Clay County wants to add an assistant to the EMA Director to help with emergency needs in the community.

EMA Director Kyle Haney serves in the National Guard. Clay County Commissioner Bryan Coons said Haney could use help beyond that important role.

“Sometimes when Kyle is here he needs some help at the other end of the county,” Coons said. “If they have an emergency he needs somebody that can make decisions while at one end of the county while he is at the other, or if say somebody there’s an accident or somebody passes away they have to have someone there.”

Clay County Finance Clerk Donna Hamilton said that the EMA department does so much for the county.

“To know what they actually do other than just the ambulance, just the EMS and EMA,” Hamilton said. “They wear a lot of hats.”

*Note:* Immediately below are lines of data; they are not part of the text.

-- ==== Sys2Proof/Machine/Blender.lean ====
section
/-! DEFINITION. The byte-at-a-time form of a slot's render (43_compositor R73) and its six alignment cases (R74). RENDER
itself is the pixel rule of Compositor.lean, which R73 calls the definition; this form is what claims compare it with. -/

namespace Sys2Proof.Machine

/-- `lo`: the first window row inside display byte `j` of a column (43_compositor R73). -/
def blendLo (e : Descriptor) (j : Nat) : Nat := max e.dispY.toNat (8 * j) - 8 * j

/-- `hi`: one past the last window row inside display byte `j` (43_compositor R73). -/
def blendHi (c : Config) (e : Descriptor) (j : Nat) : Nat := min (windowEndY c e) (8 * j + 8) - 8 * j

/-- The byte whose bits below `n` are set, for n up to 8. -/
def lowMask (n : Nat) : Byte := BitVec.ofNat 8 (2 ^ n - 1)

/-- `m`: the window mask of display byte `j` (43_compositor R73). -/
def blendMask (c : Config) (e : Descriptor) (j : Nat) : Byte := lowMask (blendHi c e j) &&& ~~~lowMask (blendLo e j)

/-- `n0`: the internal row that lands on bit 0 of display byte `j` (43_compositor R73). -/
def blendRow (e : Descriptor) (j : Nat) : Nat :=
  emod (8 * (j : Int) - e.dispY.toNat + e.offY.toNat) e.intH.toNat

/-- The eight internal rows from `n0` on do not cross the wrap of a padded column (43_compositor R73). -/
def blendStraight (e : Descriptor) (j : Nat) : Bool :=
  e.intH.toNat % 8 = 0 || blendRow e j + 7 < e.intH.toNat

/-- The two-byte combine of 43_compositor R73, "srcA" above "srcB". -/
def blendCombine (a b : Byte) (k : Nat) : Byte := if k = 0 then a else (a >>> k) ||| (b <<< (8 - k))

/-- The byte with bit b set by `f b` (the gather of 43_compositor R73). -/
def gatherByte (f : Nat → Bool) : Byte :=
  (List.range 8).foldl (fun v b => setBit v b (f b)) 0

/-- `val`: the eight internal pixels that land on display byte `j` of display column `x` (43_compositor R73). -/
def blendValue (e : Descriptor) (bitmap : Memory) (x j : Nat) : Byte :=
  let ix := emod ((x : Int) - e.dispX.toNat + e.offX.toNat) e.intW.toNat
  let cb := ceilDiv e.intH.toNat 8
  let n0 := blendRow e j
  if blendStraight e j then
    blendCombine (bitmap.read (ix * cb + n0 / 8)) (bitmap.read (ix * cb + (n0 / 8 + 1) % cb)) (n0 % 8)
  else gatherByte fun b => sbPix e bitmap ix (emod ((n0 : Int) + b) e.intH.toNat)

/-- One masked write of the blender (43_compositor R73). -/
def blendWrite (c : Config) (e : Descriptor) (bitmap dyn : Memory) (x j : Nat) : Memory :=
  let i := c.byteIndex x (8 * j)
  let m := blendMask c e j
  dyn.write i ((dyn.read i &&& ~~~m) ||| (blendValue e bitmap x j &&& m))

/-- `jF`: the first display byte of the window in a column (43_compositor R74). -/
def firstByte (e : Descriptor) : Nat := e.dispY.toNat / 8

/-- `jL`: the last display byte of the window in a column (43_compositor R74). -/
def lastByte (c : Config) (e : Descriptor) : Nat := (windowEndY c e - 1) / 8

/-- The display bytes a slot's window touches, as (column, byte of the column); none when the window has no row on the
display (43_compositor R70, R73). -/
def windowBytes (c : Config) (e : Descriptor) : List (Nat × Nat) :=
  if e.dispY.toNat < windowEndY c e then
    (List.range' e.dispX.toNat (windowEndX c e - e.dispX.toNat)).flatMap fun x =>
      (List.range' (firstByte e) (lastByte c e + 1 - firstByte e)).map fun j => (x, j)
  else []

/-- One slot rendered byte by byte (43_compositor R73). -/
def blendSlot (c : Config) (e : Descriptor) (bitmap dyn : Memory) : Memory :=
  (windowBytes c e).foldl (fun m p => blendWrite c e bitmap m p.1 p.2) dyn

/-- The six alignment cases (43_compositor R74). -/
inductive AlignCase where
  | alignedAligned
  | alignedScroll
  | alignedWindow
  | misalignedFirst
  | misalignedLast
  | misalignedMiddle
deriving DecidableEq, Repr

/-- `wp`: the window's bit phase (43_compositor R74). -/
def windowPhase (e : Descriptor) : Nat := e.dispY.toNat % 8

/-- `sp`: the scroll buffer's bit phase (43_compositor R74). -/
def scrollPhase (e : Descriptor) : Nat := e.offY.toNat % 8

/-- The case display byte `j` falls into (43_compositor R74); total, so no byte is left for a branch that "should never
happen" (R78). -/
def alignCase (c : Config) (e : Descriptor) (j : Nat) : AlignCase :=
  if windowPhase e = 0 then (if scrollPhase e = 0 then .alignedAligned else .alignedWindow)
  else if scrollPhase e = 0 then .alignedScroll
  else if j = firstByte e then .misalignedFirst
  else if j = lastByte c e then .misalignedLast
  else .misalignedMiddle

/-- The shift k the table of 43_compositor R74 gives each case. -/
def caseShift (e : Descriptor) : AlignCase → Nat
  | .alignedAligned => 0
  | .alignedScroll => 8 - windowPhase e
  | .alignedWindow => scrollPhase e
  | .misalignedFirst => emod ((scrollPhase e : Int) - windowPhase e) 8
  | .misalignedLast => emod ((scrollPhase e : Int) - windowPhase e) 8
  | .misalignedMiddle => emod ((scrollPhase e : Int) - windowPhase e) 8

/-- The mask of the table of 43_compositor R74: `0xFF << wp` in the first byte, `(1 << hL) - 1` in the last, both where
the two are one byte, 0xFF between. -/
def caseMask (c : Config) (e : Descriptor) (j : Nat) : Byte :=
  (if j = firstByte e then 0xFF#8 <<< windowPhase e else 0xFF) &&&
    (if j = lastByte c e then lowMask (windowEndY c e - 8 * lastByte c e) else 0xFF)

end Sys2Proof.Machine
end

Commissioners reviewed the budget this week for the upcoming fiscal year. The Clay County Board of Education is losing $218,000 in grant funding. Clay County Schools Director of Finance Ashley White said the school system is walking a fine line with its enrollment and could potentially lose more funding.

“We are going to be on the teeter-totter for the rest, I mean maybe forever I don’t know,” White said. “If we stay on that and we teeter-totter back and forth every year that we are facing a budget, we can lose $350,000 like that with a July final report from TISA.”

Some TISA funding is based on 1,000 students. Clay County currently serves 992.

Solid Waste has a two percent raise in the department’s budget.